Речь о том, чтобы сознательно проделывать работу по изменению — или освобождению — от своей естественной, жестко прошитой настройки по умолчанию: быть глубоко и буквально сосредоточенным на себе и все видеть и толковать через эту призму.
Например, обычный день, вы встаете утром, идете на тяжелую работу, вкалываете 9–10 часов, к вечеру устали и на нервах, и все, чего хотите, — домой, нормальный ужин, потом пару часов выдохнуть и лечь пораньше, потому что завтра опять все сначала. Но тут вспоминаете: дома пусто — на этой неделе из-за работы вы так и не дошли до магазина. Значит, после работы — в машину и в супермаркет.
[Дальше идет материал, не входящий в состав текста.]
/-- R75, R24: an evaluation written with exactly the operands its operation reads drives the same outputs whatever stands on the
ports it omits, and the operation it names is the one that runs. The range of numerals is the model's (log entry 12). -/
def Obligations.WrittenEvaluationFixesTheOutputs : Prop :=
  ∀ (s : State) (e : Evaluation) (driven : Inputs s.build.addrW), e.wellFormed s.build = true →
    ∃ o : Outputs,
      step { s with ins := evaluationInputs e s.ins } = .next { s with ins := evaluationInputs e s.ins, outs := o } ∧
      exec e.instr { s with ins := evaluationInputs e driven } =
        .next { s with ins := evaluationInputs e driven, outs := o }

/-- R157, R117: a relocation that succeeds gives a value its instruction can hold. Encoded and merged into ANY word, it is what
that word decodes to, the word's other bits being kept. For a call pair the same holds of the lo half in its I-type word. -/
def Obligations.PatchedInstructionCarriesTheRelocation : Prop :=
  (∀ (s t : State) (i : Instr) (f : Format) (w : Word), i.patchedFormat = some f → exec i s = .next t → t.outs.err = 0 →
    ∃ u : State, exec f.encoder (t.driveImm t.outs.low) = .next u ∧ u.outs.err = 0 ∧
      let merged := mergeField f w u.outs.low
      merged &&& ~~~fieldMask f = w &&& ~~~fieldMask f ∧
      exec f.decoder (u.driveWord merged) = .next { u.driveWord merged with outs :=
        { res0 := t.outs.res0, res1 := 0, err := 0 } }) ∧
  (∀ (s t : State) (i : Instr) (w : Word), i = .call ∨ i = .callPlt → exec i s = .next t → t.outs.err = 0 →
    ∃ u : State, exec .encI (t.driveImm t.outs.res1) = .next u ∧ u.outs.err = 0 ∧
      let merged := mergeField .i w u.outs.low
      merged &&& ~~~fieldMask .i = w &&& ~~~fieldMask .i ∧
      exec .decI (u.driveWord merged) = .next { u.driveWord merged with outs :=
        { res0 := t.outs.res1.signExtend 64, res1 := 0, err := 0 } })

/-! ### Errors -/

/-- R204: an error drives its code with res0 and res1 zero, and no evaluation that ends with an error code drives anything
else there. -/
def Obligations.ErrorsDriveZeros : Prop :=
  (∀ s : State, ∃ t : State, step s = .next t ∧ (t.outs.err ≠ 0 → t.outs.res0 = 0 ∧ t.outs.res1 = 0)) ∧
  (∀ s : State,
    s.conclude (.err .rangeError) = .next { s with outs := { res0 := 0, res1 := 0, err := 1 } } ∧
    s.conclude (.err .adjacencyError) = .next { s with outs := { res0 := 0, res1 := 0, err := 2 } } ∧
    s.conclude (.err .preconditionError) = .next { s with outs := { res0 := 0, res1 := 0, err := 3 } })

/-- R205: Precondition before Adjacency before Range. -/
def Obligations.ErrorPriority : Prop :=
  ∀ s : State, ∃ t : State, step s = .next t ∧
    (OpCode.reserved s.ins.op = true → t.outs.err = 3) ∧
    (OpCode.reserved s.ins.op = false → (s.ins.op = 0x92 ∨ s.ins.op = 0x93) →
      (s.ins.Q.toNat : Int) ≠ (s.ins.P.toNat : Int) + 4 → t.outs.err = 2) ∧
    (OpCode.reserved s.ins.op = false → (s.ins.op = 0x92 ∨ s.ins.op = 0x93) →
      (s.ins.Q.toNat : Int) = (s.ins.P.toNat : Int) + 4 →
      (relativeOffset s.ins < -0x80000800 ∨ relativeOffset s.ins > 0x7FFFF7FF) → t.outs.err = 1)

/-- R206, with the codes of R203: which operation raises which error, and when. -/
def Obligations.ErrorsOfEachOperation : Prop :=
  ∀ s : State, let v := s.ins.immIn.toInt; let x := relativeOffset s.ins; let y := absoluteSum s.ins
    (∀ f : Format, AnswersErr f.decoder s 0) ∧
    AnswersErr .encU s (rangeCode (s.ins.immIn.extractLsb 11 0 ≠ 0#12)) ∧
    AnswersErr .encI s (rangeCode (v < -2048 ∨ v > 2047)) ∧
    AnswersErr .encS s (rangeCode (v < -2048 ∨ v > 2047)) ∧
    AnswersErr .encB s (rangeCode (v % 2 = 1 ∨ v < -4096 ∨ v > 4094)) ∧
    AnswersErr .encJ s (rangeCode (v % 2 = 1 ∨ v < -1048576 ∨ v > 1048574)) ∧
    AnswersErr .riscv32 s (rangeCode (y < -2147483648 ∨ y > 4294967295)) ∧
    AnswersErr .riscv64 s (rangeCode (y < -9223372036854775808 ∨ y > 18446744073709551615)) ∧
    AnswersErr .pcrelHi20 s (rangeCode (x < -0x80000800 ∨ x > 0x7FFFF7FF)) ∧
    AnswersErr .pcrelLo12I s 0 ∧ AnswersErr .pcrelLo12S s 0 ∧
    AnswersErr .hi20 s (rangeCode (y > 0x7FFFF7FF)) ∧
    AnswersErr .lo12I s 0 ∧ AnswersErr .lo12S s 0 ∧
    AnswersErr .branch s (rangeCode (x % 2 = 1 ∨ x < -4096 ∨ x > 4094)) ∧
    AnswersErr .jal s (rangeCode (x % 2 = 1 ∨ x < -1048576 ∨ x > 1048574)) ∧
    (∀ i : Instr, i = .call ∨ i = .callPlt →
      AnswersErr i s (if (s.ins.Q.toNat : Int) ≠ (s.ins.P.toNat : Int) + 4 then 2
        else rangeCode (x < -0x80000800 ∨ x > 0x7FFFF7FF))) ∧
    (OpCode.reserved s.ins.op = true → ∃ t, step s = .next t ∧ t.outs.err = 3)

/-- Every step, from any state, leaves outputs that are lawful beside the op present (R108, R110, R157, R202, R204, R206). It
needs no premise on the state before, since nothing earlier reaches the outputs. -/
def Obligations.EveryStepLeavesLawfulOutputs : Prop :=
  ∀ s : State, ∃ t : State, step s = .next t ∧ t.Lawful

/-- The state after reset has lawful outputs. The reset inputs are the model's choice (log entry 2). -/
def Obligations.ResetOutputsAreLawful : Prop := State.reset.Lawful
end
Конец рабочего дня, пробки дикие, добираетесь дольше, чем должно. Наконец приезжаете — а магазин битком: разумеется, это то самое время, когда все прочие работяги тоже пытаются впихнуть закупку между делами. Свет — адская флуоресцентная белизна, в колонках — корпоративная попса, и это последнее место, где сейчас хочется быть. Но быстро заскочить и выскочить не выйдет. Вам приходится плутать по переполненным, ярко освещенным рядам, искать свое, лавировать своей раздолбанной тележкой между такими же уставшими и спешащими людьми, а еще есть ледяно-медленные старички, витающие в облаках граждане и гиперактивные дети, которые перекрывают проход. Вы стискиваете зубы и стараетесь вежливо попросить пропустить. В итоге вы собрали все к ужину, но выясняется, что касс открыто мало, хотя час пик, — очередь змеится дико, что глупо и бесит, но срываться на бедную кассиршу нельзя.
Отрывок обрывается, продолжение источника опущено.